(PROBLEM STATEMENT): Among the entries below, please repeat exactly and only the lines from the line containing "theorem chunkingInvariance : Obligations.ChunkingInvariance" to the line containing "(s := s.construct", both lines included.

THE DATA Start Marker

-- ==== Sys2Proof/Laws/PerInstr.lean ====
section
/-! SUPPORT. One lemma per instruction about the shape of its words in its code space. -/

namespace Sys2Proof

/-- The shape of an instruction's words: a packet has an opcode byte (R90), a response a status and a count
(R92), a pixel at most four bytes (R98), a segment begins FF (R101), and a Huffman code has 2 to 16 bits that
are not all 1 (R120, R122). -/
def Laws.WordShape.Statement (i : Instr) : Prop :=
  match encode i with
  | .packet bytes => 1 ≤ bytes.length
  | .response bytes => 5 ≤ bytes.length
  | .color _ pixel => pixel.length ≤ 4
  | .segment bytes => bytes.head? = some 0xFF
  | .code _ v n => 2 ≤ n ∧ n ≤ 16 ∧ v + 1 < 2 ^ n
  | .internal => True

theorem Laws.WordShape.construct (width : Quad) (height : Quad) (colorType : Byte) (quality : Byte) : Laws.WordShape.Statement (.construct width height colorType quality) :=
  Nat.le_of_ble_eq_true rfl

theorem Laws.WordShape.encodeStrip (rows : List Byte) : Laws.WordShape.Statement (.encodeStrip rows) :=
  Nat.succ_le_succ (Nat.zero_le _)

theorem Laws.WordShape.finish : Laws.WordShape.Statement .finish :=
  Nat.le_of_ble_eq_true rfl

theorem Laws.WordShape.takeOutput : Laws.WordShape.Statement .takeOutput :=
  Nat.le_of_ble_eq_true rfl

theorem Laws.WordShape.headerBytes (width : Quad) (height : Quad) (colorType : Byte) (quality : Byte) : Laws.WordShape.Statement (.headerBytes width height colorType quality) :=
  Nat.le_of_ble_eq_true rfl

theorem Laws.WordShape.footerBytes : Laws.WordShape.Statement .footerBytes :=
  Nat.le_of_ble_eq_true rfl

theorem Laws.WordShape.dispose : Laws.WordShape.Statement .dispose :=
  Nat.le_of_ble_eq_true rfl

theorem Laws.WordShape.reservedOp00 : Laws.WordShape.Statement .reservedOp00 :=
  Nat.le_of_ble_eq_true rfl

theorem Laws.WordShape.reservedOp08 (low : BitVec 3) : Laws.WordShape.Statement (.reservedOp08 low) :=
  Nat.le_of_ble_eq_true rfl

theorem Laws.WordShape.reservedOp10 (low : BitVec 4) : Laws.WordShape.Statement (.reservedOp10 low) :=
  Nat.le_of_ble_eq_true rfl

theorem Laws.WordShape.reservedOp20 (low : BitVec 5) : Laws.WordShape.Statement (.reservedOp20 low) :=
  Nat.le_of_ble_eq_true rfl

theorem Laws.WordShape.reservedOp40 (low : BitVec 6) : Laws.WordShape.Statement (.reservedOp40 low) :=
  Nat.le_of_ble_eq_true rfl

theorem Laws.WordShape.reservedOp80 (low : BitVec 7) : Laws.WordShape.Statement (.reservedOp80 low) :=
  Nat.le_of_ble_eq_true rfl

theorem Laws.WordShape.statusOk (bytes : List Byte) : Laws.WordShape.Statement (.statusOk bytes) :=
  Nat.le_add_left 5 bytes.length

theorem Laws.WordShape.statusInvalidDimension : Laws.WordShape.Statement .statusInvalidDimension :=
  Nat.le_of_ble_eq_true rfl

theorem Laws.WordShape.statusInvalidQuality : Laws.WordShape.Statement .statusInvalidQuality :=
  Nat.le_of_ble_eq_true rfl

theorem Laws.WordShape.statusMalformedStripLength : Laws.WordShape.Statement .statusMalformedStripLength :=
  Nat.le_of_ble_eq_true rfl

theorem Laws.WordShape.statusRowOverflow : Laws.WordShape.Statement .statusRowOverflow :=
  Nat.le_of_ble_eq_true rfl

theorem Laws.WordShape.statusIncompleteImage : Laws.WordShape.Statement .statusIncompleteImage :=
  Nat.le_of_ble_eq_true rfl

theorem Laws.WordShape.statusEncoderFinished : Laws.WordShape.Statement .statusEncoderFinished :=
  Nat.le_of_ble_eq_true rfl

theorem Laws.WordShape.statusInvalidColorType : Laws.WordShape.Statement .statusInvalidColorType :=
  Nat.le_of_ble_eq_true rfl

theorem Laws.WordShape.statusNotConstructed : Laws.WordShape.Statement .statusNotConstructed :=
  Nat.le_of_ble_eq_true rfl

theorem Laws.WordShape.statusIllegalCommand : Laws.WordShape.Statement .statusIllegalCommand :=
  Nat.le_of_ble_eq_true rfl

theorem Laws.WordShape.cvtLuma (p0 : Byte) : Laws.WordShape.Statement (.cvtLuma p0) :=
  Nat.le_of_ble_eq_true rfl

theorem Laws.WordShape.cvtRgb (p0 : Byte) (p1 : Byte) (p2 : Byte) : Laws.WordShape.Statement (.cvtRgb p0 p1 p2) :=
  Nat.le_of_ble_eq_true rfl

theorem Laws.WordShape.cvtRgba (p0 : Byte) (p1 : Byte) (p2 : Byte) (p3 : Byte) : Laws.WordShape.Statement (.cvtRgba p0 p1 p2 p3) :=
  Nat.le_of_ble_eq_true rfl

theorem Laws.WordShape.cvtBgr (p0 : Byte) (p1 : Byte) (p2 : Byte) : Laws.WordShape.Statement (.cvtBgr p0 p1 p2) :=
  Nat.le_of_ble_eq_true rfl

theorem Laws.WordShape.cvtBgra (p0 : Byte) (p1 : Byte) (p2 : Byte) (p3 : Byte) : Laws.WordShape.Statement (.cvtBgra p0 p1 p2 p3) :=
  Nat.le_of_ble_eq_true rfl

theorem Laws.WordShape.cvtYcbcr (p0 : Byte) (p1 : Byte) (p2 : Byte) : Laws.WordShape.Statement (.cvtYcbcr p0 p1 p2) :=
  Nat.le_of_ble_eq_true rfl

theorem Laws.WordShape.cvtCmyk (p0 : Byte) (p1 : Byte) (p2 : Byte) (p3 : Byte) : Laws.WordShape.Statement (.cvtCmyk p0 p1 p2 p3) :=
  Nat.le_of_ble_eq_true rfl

THE DATA End Marker
THE DATA Start Marker

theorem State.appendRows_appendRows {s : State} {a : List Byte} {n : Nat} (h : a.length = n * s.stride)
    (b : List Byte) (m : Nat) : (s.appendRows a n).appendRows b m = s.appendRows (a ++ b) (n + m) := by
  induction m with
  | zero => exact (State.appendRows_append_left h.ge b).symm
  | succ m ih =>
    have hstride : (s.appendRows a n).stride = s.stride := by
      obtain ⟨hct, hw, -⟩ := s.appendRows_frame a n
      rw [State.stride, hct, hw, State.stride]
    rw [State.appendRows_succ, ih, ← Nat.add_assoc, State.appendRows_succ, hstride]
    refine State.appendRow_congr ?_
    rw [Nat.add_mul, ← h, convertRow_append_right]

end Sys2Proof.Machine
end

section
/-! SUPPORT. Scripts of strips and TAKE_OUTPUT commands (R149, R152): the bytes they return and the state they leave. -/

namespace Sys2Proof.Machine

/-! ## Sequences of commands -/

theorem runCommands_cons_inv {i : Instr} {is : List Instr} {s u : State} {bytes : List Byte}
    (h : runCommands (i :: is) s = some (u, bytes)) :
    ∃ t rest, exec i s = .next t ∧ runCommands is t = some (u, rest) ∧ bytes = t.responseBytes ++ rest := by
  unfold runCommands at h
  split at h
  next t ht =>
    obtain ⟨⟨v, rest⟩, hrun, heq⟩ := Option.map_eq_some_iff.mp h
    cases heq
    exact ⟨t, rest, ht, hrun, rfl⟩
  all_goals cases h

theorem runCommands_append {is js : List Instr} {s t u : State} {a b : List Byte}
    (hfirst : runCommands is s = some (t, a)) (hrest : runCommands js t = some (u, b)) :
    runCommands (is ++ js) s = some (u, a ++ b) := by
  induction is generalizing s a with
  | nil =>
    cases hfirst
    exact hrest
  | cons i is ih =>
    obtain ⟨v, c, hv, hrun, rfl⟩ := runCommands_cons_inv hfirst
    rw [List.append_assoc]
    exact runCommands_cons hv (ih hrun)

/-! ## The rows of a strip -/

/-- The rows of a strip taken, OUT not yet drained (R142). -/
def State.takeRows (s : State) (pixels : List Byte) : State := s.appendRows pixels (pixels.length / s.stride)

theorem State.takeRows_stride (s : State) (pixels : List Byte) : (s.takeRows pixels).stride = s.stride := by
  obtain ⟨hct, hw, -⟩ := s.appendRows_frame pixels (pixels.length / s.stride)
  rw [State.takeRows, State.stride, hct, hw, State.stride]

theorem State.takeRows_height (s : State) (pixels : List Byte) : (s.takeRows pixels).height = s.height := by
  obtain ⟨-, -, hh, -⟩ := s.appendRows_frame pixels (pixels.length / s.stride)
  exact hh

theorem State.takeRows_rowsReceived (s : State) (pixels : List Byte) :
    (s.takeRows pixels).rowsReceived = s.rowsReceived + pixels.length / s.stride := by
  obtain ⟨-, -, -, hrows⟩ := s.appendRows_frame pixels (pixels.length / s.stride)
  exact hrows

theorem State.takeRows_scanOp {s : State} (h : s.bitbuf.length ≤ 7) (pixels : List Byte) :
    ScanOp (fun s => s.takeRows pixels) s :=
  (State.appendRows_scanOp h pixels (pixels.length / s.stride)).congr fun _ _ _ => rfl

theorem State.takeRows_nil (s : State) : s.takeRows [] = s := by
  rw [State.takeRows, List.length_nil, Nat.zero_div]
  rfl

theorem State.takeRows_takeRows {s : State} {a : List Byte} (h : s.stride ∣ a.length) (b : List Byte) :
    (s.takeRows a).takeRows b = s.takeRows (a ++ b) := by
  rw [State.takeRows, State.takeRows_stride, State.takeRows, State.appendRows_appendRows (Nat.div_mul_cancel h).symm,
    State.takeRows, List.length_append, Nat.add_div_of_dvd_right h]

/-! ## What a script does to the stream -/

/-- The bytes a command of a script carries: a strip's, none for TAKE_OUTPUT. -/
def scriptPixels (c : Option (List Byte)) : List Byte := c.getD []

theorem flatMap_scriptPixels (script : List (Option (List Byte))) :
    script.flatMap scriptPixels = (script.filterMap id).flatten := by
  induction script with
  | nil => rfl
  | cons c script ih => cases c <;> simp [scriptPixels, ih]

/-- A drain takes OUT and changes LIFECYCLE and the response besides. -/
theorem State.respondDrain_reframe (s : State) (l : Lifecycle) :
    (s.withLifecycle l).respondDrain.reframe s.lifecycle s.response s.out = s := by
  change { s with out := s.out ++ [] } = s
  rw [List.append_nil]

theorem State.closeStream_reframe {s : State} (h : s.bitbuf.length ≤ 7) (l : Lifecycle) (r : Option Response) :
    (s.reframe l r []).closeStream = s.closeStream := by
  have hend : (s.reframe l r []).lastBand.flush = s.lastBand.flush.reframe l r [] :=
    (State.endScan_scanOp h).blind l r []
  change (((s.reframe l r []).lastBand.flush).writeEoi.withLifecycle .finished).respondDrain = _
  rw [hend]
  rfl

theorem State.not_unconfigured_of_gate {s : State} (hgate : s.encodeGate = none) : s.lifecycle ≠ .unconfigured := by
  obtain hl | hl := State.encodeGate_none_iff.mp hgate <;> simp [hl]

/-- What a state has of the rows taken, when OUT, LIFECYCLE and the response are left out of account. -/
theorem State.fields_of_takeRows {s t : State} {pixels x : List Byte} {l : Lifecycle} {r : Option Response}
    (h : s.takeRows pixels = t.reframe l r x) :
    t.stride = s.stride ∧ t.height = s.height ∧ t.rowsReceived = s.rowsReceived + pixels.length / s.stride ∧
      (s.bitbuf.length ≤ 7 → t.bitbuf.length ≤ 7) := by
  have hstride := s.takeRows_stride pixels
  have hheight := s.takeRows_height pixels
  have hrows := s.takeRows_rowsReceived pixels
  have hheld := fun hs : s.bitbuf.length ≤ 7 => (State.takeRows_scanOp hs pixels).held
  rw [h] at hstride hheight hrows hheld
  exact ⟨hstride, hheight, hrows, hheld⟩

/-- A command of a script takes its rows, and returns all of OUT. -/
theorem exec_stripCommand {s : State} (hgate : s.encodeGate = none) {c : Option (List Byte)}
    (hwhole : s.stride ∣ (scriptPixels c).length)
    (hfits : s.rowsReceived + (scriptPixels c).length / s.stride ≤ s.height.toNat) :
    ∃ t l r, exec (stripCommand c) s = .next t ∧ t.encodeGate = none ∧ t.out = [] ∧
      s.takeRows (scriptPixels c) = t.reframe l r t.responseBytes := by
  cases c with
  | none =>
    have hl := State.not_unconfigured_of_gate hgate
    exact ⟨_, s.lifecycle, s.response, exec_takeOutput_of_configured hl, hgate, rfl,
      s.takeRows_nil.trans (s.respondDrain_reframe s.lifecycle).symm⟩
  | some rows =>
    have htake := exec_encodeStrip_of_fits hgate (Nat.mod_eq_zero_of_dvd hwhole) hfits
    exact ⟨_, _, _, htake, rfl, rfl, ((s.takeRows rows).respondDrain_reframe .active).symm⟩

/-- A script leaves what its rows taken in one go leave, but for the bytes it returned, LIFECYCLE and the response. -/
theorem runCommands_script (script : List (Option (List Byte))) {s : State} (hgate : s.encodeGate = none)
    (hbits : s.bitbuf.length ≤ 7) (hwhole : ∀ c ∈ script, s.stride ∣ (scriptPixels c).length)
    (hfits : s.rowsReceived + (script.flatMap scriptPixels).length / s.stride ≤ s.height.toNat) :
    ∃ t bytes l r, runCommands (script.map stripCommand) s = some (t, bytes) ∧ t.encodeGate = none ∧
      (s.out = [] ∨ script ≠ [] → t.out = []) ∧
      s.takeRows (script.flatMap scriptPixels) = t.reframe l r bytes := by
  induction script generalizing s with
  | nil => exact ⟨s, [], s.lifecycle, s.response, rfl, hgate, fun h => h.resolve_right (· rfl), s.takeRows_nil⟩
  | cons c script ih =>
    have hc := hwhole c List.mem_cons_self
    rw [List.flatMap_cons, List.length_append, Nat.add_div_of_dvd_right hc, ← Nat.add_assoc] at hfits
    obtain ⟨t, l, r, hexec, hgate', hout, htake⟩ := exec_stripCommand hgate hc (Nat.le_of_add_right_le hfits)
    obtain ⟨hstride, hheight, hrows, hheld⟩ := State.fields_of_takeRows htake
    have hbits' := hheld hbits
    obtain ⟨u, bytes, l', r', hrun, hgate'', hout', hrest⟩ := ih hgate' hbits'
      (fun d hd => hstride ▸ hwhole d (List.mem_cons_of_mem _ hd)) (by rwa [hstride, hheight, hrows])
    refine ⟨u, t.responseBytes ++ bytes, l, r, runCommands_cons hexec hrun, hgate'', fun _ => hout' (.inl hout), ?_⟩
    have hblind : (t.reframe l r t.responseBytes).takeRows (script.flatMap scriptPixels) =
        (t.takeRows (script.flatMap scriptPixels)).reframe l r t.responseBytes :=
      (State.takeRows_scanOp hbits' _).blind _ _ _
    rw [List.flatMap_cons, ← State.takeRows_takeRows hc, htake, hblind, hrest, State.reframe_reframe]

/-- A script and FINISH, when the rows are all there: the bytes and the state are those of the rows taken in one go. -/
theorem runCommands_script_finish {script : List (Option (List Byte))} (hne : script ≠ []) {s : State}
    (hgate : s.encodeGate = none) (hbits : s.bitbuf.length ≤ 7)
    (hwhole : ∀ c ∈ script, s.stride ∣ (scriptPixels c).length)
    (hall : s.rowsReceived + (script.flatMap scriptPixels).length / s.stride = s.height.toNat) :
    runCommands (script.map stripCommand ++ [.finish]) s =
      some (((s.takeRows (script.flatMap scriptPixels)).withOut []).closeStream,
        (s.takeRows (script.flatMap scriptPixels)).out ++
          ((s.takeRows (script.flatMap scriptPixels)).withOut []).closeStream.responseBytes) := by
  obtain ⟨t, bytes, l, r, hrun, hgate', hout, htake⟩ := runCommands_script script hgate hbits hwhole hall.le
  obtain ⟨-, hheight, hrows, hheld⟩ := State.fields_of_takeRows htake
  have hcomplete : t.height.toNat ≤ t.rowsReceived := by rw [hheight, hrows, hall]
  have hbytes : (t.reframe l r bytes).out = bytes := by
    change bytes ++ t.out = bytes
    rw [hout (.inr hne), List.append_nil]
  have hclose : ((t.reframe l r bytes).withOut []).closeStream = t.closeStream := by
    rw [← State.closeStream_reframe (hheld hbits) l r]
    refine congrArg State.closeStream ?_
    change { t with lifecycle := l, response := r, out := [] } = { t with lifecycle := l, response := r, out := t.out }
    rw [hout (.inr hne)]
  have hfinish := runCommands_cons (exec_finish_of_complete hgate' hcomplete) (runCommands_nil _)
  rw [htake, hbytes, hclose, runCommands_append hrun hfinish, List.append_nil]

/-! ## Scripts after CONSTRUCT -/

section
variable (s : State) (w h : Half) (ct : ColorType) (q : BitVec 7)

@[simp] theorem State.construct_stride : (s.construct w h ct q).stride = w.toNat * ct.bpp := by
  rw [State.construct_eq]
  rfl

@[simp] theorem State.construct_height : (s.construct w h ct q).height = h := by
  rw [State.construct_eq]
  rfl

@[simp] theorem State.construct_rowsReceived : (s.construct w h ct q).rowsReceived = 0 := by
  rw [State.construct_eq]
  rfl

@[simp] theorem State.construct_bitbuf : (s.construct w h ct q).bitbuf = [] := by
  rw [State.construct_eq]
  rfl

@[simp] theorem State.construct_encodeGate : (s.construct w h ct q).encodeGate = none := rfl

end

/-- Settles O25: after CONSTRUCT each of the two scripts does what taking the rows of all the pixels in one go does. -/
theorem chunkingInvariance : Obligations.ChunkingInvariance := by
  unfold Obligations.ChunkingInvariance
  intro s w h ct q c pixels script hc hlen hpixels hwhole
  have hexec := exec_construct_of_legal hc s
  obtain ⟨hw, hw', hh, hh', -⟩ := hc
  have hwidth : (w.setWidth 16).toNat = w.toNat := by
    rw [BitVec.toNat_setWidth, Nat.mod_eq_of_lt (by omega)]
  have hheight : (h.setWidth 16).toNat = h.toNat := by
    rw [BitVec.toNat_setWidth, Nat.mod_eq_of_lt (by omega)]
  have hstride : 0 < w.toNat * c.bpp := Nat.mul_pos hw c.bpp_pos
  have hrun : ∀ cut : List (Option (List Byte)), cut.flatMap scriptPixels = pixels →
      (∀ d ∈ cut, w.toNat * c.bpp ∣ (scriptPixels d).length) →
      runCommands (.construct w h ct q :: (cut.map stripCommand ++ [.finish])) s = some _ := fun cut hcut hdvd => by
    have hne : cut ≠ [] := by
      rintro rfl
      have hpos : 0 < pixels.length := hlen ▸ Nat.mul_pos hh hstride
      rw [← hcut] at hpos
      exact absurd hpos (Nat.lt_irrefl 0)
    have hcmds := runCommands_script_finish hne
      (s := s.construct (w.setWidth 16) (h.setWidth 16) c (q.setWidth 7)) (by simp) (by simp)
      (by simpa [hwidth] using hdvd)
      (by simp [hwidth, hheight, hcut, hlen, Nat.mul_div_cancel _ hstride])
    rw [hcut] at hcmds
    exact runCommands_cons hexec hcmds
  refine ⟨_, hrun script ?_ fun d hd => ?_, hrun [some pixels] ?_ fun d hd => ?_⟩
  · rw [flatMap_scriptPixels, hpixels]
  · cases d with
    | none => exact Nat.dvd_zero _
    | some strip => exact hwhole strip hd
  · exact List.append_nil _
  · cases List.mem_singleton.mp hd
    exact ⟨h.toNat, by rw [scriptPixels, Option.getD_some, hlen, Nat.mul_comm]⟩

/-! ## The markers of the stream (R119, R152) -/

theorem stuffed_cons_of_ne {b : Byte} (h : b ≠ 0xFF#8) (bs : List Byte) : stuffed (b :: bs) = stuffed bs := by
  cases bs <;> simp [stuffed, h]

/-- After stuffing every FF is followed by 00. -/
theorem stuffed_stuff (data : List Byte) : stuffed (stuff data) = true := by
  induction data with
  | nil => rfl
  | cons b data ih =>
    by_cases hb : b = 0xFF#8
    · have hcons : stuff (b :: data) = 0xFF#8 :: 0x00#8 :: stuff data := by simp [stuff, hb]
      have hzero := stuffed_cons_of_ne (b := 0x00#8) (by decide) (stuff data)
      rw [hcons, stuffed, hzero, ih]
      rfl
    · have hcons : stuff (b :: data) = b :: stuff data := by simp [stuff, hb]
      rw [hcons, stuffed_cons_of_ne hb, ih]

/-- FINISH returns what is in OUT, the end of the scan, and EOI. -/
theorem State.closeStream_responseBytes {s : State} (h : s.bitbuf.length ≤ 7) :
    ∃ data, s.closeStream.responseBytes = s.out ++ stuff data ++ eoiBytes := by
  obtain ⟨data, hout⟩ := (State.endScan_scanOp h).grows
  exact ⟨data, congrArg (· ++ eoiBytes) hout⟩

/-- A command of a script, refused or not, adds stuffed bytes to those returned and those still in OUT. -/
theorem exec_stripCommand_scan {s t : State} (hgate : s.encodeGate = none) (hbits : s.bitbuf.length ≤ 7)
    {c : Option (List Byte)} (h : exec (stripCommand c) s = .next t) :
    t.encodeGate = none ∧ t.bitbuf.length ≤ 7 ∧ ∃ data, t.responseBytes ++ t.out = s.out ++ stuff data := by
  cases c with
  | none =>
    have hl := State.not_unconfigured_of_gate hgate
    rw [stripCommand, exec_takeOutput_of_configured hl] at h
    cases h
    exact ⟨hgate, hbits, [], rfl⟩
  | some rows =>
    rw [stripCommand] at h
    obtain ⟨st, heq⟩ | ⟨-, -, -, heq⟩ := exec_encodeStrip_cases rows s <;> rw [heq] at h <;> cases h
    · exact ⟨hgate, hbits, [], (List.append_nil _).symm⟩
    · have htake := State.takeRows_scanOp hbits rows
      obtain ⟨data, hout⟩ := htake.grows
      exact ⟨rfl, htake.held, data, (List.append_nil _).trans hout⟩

THE DATA End Marker
THE DATA Start Marker

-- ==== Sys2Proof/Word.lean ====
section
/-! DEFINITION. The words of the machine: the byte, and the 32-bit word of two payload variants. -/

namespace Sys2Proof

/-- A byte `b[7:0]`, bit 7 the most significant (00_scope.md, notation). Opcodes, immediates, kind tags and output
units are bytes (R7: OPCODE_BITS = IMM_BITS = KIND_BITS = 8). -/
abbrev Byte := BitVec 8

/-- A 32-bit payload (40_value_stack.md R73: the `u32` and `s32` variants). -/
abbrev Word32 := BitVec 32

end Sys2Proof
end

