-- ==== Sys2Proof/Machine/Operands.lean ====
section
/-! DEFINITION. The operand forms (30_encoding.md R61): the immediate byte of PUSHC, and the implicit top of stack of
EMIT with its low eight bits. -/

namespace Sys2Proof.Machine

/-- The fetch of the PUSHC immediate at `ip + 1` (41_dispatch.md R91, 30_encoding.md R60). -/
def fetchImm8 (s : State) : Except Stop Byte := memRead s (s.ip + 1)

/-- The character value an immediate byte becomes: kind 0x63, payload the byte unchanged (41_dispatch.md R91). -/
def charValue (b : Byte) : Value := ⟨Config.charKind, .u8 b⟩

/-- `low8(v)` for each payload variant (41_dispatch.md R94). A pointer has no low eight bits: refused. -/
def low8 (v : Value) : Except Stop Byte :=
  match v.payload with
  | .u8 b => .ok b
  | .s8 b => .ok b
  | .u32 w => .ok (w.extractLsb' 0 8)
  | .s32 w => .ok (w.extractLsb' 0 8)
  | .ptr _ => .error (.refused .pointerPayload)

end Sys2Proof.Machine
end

THE DATA End Marker

(SOLUTION TO THE PROBLEM):
theorem chunkingInvariance : Obligations.ChunkingInvariance := by
  unfold Obligations.ChunkingInvariance
  intro s w h ct q c pixels script hc hlen hpixels hwhole
  have hexec := exec_construct_of_legal hc s
  obtain ⟨hw, hw', hh, hh', -⟩ := hc
  have hwidth : (w.setWidth 16).toNat = w.toNat := by
    rw [BitVec.toNat_setWidth, Nat.mod_eq_of_lt (by omega)]
  have hheight : (h.setWidth 16).toNat = h.toNat := by
    rw [BitVec.toNat_setWidth, Nat.mod_eq_of_lt (by omega)]
  have hstride : 0 < w.toNat * c.bpp := Nat.mul_pos hw c.bpp_pos
  have hrun : ∀ cut : List (Option (List Byte)), cut.flatMap scriptPixels = pixels →
      (∀ d ∈ cut, w.toNat * c.bpp ∣ (scriptPixels d).length) →
      runCommands (.construct w h ct q :: (cut.map stripCommand ++ [.finish])) s = some _ := fun cut hcut hdvd => by
    have hne : cut ≠ [] := by
      rintro rfl
      have hpos : 0 < pixels.length := hlen ▸ Nat.mul_pos hh hstride
      rw [← hcut] at hpos
      exact absurd hpos (Nat.lt_irrefl 0)
    have hcmds := runCommands_script_finish hne
      (s := s.construct (w.setWidth 16) (h.setWidth 16) c (q.setWidth 7)) (by simp) (by simp)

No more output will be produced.